Then the Blurb was a lie, marketing that didn't tell the truth, Who'da thunk it!

Anyway, before this, weren't they using MN3007 (Could be mistaken, but that's what I thought)? So this would be a newer unit anyway, probably those Beiling Chips then but house marked as you say.

Yeah I assumed they were something simmilar to the 3102, just from there size and general layout, I wouldn't have thought they'd re-invent the wheel with there BBDs but I thought they might be a house clone of something like the 3007 atleast 

[Mark Hammer]

Well they might be MN3007.  I don't know.  I'm just saying they weren't a proprietary chip, merely a 1024-stage Panasonic BBD with a house number.  That's not a sin of any kind whatsoever.  In the world of analog stuff, and often digital stuff too, things come with specs, and any manufacturer is able to request that a contracted component be produced to be within such-and-such a spec, to the extent that they can afford to do so.

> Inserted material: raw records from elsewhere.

/-- Settles O36: the tables are compared with the bitwise steps byte by byte, and injectivity follows from the steps. -/
theorem defaultTablesAreTheBitwiseCrc : Obligations.DefaultTablesAreTheBitwiseCrc :=
  ⟨crcT_default, by decide, crcInjective_default, by decide⟩

/-! ### The faulted state -/

section FaultedState

variable {s : State} {b : Buf} {o o' n n' : Nat}

theorem orFault_of_error {α : Type} {r : Except Fault α} {k : α → Result} {f : Fault} (h : r = .error f) :
    orFault r k = .fault f := by rw [h, orFault_error]

/-- A larger range inside the buffer keeps the unwritten byte. -/
theorem someUnwritten_mono (h : s.SomeUnwritten b o n) (hl : o' ≤ o) (hr : o + n ≤ o' + n') (hs : o' + n' ≤ s.size b) :
    s.SomeUnwritten b o' n' := by
  obtain ⟨-, k, hk, hb⟩ := h
  exact ⟨hs, o - o' + k, by omega, by rwa [show o' + (o - o' + k) = o + k by omega]⟩

/-- Writing beside a range leaves its unwritten byte unwritten. -/
theorem someUnwritten_writeBytes {vs : List Byte} (h : s.SomeUnwritten b o n) (hd : o' + vs.length ≤ o ∨ o + n ≤ o') :
    (s.writeBytes b o' vs).SomeUnwritten b o n := by
  obtain ⟨hs, k, hk, hb⟩ := h
  exact ⟨by rwa [writeBytes_size], k, hk, by rwa [byte_writeBytes_out (by omega)]⟩

/-- Writing PBUF changes no other field. -/
theorem writeBytes_pbuf_eq (s : State) (o : Nat) (vs : List Byte) :
    s.writeBytes .pbuf o vs = { s with pbuf := (s.writeBytes .pbuf o vs).pbuf } := by
  ext <;> simp

/-- The footer bytes of a frame before its CRC byte (R78, R79). -/
def footerTag (p : Params) : List Byte := if p.footerRev = .tagged then [0xAF#8] else []

/-- Writing the footer magic changes one byte at most, and that one when TAGGED. -/
theorem byte_writeBytes_footerTag (s : State) (o : Nat) :
    (s.writeBytes .fbuf 19 (footerTag s.params)).byte .fbuf o =
      if o = 19 ∧ s.params.footerRev = .tagged then some 0xAF#8 else s.byte .fbuf o := by
  rcases frameSize_cases s.params with ⟨hf, hs, -⟩ | ⟨hf, -, -⟩
  · simp only [footerTag, hf, if_true, and_true, State.writeBytes]
    split
    · next h => subst h; exact byte_memWrite_same (by simp [hs])
    · next h => exact byte_memWrite_ne h
  · simp [footerTag, hf, State.writeBytes]

/-- Sealing a frame whose payload has an unwritten byte faults with the footer magic written (R154). -/
theorem sealFrame_unwritten (h : s.SomeUnwritten .fbuf 3 16) :
    s.sealFrame = .error (.unwrittenRead (s.writeBytes .fbuf 19 (footerTag s.params))) := by
  have hc : (s.writeBytes .fbuf 19 (footerTag s.params)).SomeUnwritten .fbuf 0 s.params.frameCrcOffset := by
    have hend : 19 ≤ s.params.frameCrcOffset ∧ s.params.frameCrcOffset ≤ s.params.frameSize := by
      rcases frameSize_cases s.params with ⟨-, h₁, h₂⟩ | ⟨-, h₁, h₂⟩ <;> omega
    exact someUnwritten_mono (someUnwritten_writeBytes h (.inr (by omega))) (by omega) (by omega)
      (by rw [writeBytes_size, size_fbuf]; omega)
  rw [sealFrame_eq, ← footerTag, crc8_unwritten hc]

/-- PKT_CONSTRUCT with an unwritten payload byte faults with its header written (R108). -/
theorem exec_pktConstruct_unwritten {type flags size : Byte} (hs : size.toNat ≤ 59)
    (h : s.SomeUnwritten .pbuf 4 size.toNat) :
    exec (.pktConstruct type flags size) s =
      .fault (.unwrittenRead (s.writeBytes .pbuf 0 [0xAC#8, type, flags, BitVec.ofNat 8 (size.toNat + 5)])) := by
  have hc : (s.writeBytes .pbuf 0 [0xAC#8, type, flags, BitVec.ofNat 8 (size.toNat + 5)]).SomeUnwritten .pbuf 0
      (4 + size.toNat) :=
    someUnwritten_mono (someUnwritten_writeBytes h (.inl (by simp))) (by omega) (by omega)
      (by simp only [size_pbuf]; omega)
  rw [exec, execPktConstruct, if_neg (by simp only [maxPayload, maxTotal, pktHeaderSize, pktFooterSize]; omega)]
  exact orFault_of_error (crc8_unwritten hc)

/-- FRM_BUILD_RESEND with an unwritten payload byte faults with header and footer magic written (R154). -/
theorem exec_frmBuildResend_unwritten (h : s.SomeUnwritten .fbuf 3 16) :
    exec .frmBuildResend s =
      .fault (.unwrittenRead
        ((s.writeBytes .fbuf 0 [0xAE#8, 0x00#8, 0x04#8]).writeBytes .fbuf 19 (footerTag s.params))) := by
  have hs := sealFrame_unwritten (someUnwritten_writeBytes (o' := 0) (vs := [0xAE#8, 0x00#8, 0x04#8]) h (.inl (by simp)))
  rw [writeBytes_params] at hs
  exact orFault_of_error hs

/-- The slice of a frame with index below 4 lies whole in PBUF (R160). -/
theorem sliceCount_maxTotal {i : Byte} (hi : i.toNat < 4) : sliceCount i maxTotal = 16 := by
  simp only [sliceCount, sliceOffset, frmPayloadLen, maxTotal]; omega

/-- FRM_RECONSTRUCT at its first unwritten payload byte faults with the bytes before it copied (R160). -/
theorem exec_frmReconstruct_unwritten {i fl : Byte} {d : List Byte} (hi : s.byte .fbuf 1 = some i)
    (hfl : s.byte .fbuf 2 = some fl) (h4 : i.toNat < 4) (hl : d.length < 16) (hd : s.Holds .fbuf 3 d)
    (hn : s.byte .fbuf (3 + d.length) = none) :
    exec .frmReconstruct s = .fault (.unwrittenRead (s.writeBytes .pbuf (16 * i.toNat) d)) := by
  have hin : 3 + d.length < s.size .fbuf := by
    have := frameSize_le s.params
    simp only [size_fbuf]; omega
  have hc := copyRange_error (b' := .pbuf) (o' := 16 * i.toNat) (by decide) hd hn hl
  rw [if_pos hin] at hc
  simp only [exec, execFrmReconstruct, memRead_of_byte hi, memRead_of_byte hfl, orFault_ok, sliceCount_maxTotal h4]
  exact orFault_of_error hc

end FaultedState

/-- Settles O14: each command's fault carries the state its writes before the read had made; the bytes follow from the
rules of `writeBytes`. -/
theorem faultedStateHoldsTheWritesBefore : Obligations.FaultedStateHoldsTheWritesBefore := by
  refine ⟨fun s type flags size hs h => ?_, fun s h => ?_, fun s i fl d hi hfl h4 hl hd hn => ?_⟩
  · exact ⟨_, exec_pktConstruct_unwritten hs h, holds_writeBytes (by simp),
      fun o ho => byte_writeBytes_out (.inr (by simpa using ho)), writeBytes_pbuf_eq _ _ _⟩
  · have hhdr : (s.writeBytes .fbuf 0 [0xAE#8, 0x00#8, 0x04#8]).Holds .fbuf 0 [0xAE#8, 0x00#8, 0x04#8] :=
      holds_writeBytes (by have := h.1; simp at this ⊢; omega)
    have hbyte (o : Nat) := byte_writeBytes_footerTag (s.writeBytes .fbuf 0 [0xAE#8, 0x00#8, 0x04#8]) o
    simp only [writeBytes_params] at hbyte
    refine ⟨_, exec_frmBuildResend_unwritten h, holds_congr (fun k hk => ?_) hhdr, fun o ho => ?_, by ext <;> simp⟩
    · exact byte_writeBytes_out (.inl (by simp at hk; omega))
    · rw [hbyte, byte_writeBytes_out (.inr (by simpa using ho))]
  · exact ⟨_, exec_frmReconstruct_unwritten hi hfl h4 hl hd hn, holds_writeBytes (by simp only [size_pbuf]; omega),
      fun o ho => byte_writeBytes_out ho, writeBytes_pbuf_eq _ _ _⟩

end Sys2Proof.Machine

/-! PROOFS of the statements about the block's state (spec/10_state.md): the invariant, completions, what the engine's turn
and a host access leave unchanged, the registers and the buffers as the host meets them, and what a result depends on. -/

namespace Sys2Proof.Machine

variable {s s' t t' : State} {i : Instr} {b b' : Buf} {o o' n k : Nat} {v : Byte}

/-! ### The invariant -/

/-- The invariant is coherence of STATUS and the canonical form of the buffers. -/
theorem inv_iff : s.Inv ↔ s.status.coherent = true ∧ s.BuffersOk := Iff.rfl

/-- A failing completion leaves a coherent STATUS, because its code is none of 0 and the reserved ones (R166, R167). -/
theorem coherent_finished_failure {e : ErrCode} (he : e ≠ .none) :
    (Status.finished false false e 0#8).coherent = true := by
  cases e
  case none => exact absurd rfl he
  all_goals decide

/-- A successful completion leaves a coherent STATUS, whatever its MORE and VALUE. -/
theorem coherent_finished_success (more : Bool) (v : Byte) : (Status.finished true more .none v).coherent = true := by
  simp [Status.coherent, Status.finished, ErrCode.code]

/-- Completing keeps the invariant: the STATUS is written anew, the buffers keep their form. -/
theorem exec_inv (hs : s.Inv) (h : exec i s = .next t) : t.Inv := by
  obtain ⟨-, hbuf⟩ := inv_iff.1 hs
  obtain ⟨e, he, rfl⟩ | ⟨more, v, u, rfl, -, hu, -⟩ := exec_cases h
  · exact inv_iff.2 ⟨coherent_finished_failure he, hbuf⟩
  · exact inv_iff.2 ⟨coherent_finished_success more v, hu hbuf⟩

theorem engineTurn_inv (hs : s.Inv) (h : engineTurn s = .next t) : t.Inv := by
  obtain ⟨-, rfl⟩ | ⟨-, ⟨i, hi⟩ | rfl⟩ := engineTurn_cases h
  · exact hs
  · exact exec_inv hs hi
  · exact ⟨rfl, hs.2⟩

theorem hostAccess_inv {a : Access} (hs : s.Inv) (h : hostAccess a s = .next t) : t.Inv := by
  obtain ⟨w, rfl⟩ | rfl | ⟨-, w, -, rfl⟩ | ⟨b, o, v, rfl⟩ := hostAccess_cases h
  · exact hs
  · exact hs
  · exact ⟨rfl, hs.2⟩
  · exact inv_iff.2 ⟨by rw [memWrite_status]; exact hs.1, memWrite_buffersOk hs.2⟩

So, without knowing any more, it MIGHT be an MN3007 or MN3207 with some sort of additional quality factor or tighter spec....or it might not.  What I do feel confident in saying is that it very likely isn't anything other than an MN3x07, conceivably with a better/tighter spec.  I can't imagine any pedal manufacturer investing what it would take to develop a different chip and relying totally on sales of a pedal like the AD-999 (or any other Maxon pedals using one or more of those chips) to recoup that investment.

I also can't see any pedal manufacturer keeping the MN3007 alive for well over a decade without either flaunting it ("We use MN3007s and nobody else can!"), or arranging for them to be sold.  And as we all know, MN3007s are getting harder and harder to come by, whilst MN3207 equivalents are plentiful.  Once upon a time Mike Matthews bought up most of the world's supply of MN3005s when he had the chance, so as to keep the DMM alive, but those ran out (at least in the sort of quantities that any large scale manufacturer like EHX would need to be able to depend on).  Would Maxon have done something similar with the MN3007 and also arranged to have them house-marked?  Here we are venturing into science-fiction territory.

[R.G.]

...  his own delay pedal.  It harnesses several subordinate 3101/3102 clock generators to a master clock generator so as to take advantage of their nice small footprint whie avoiding their clock pin capacitance limitations.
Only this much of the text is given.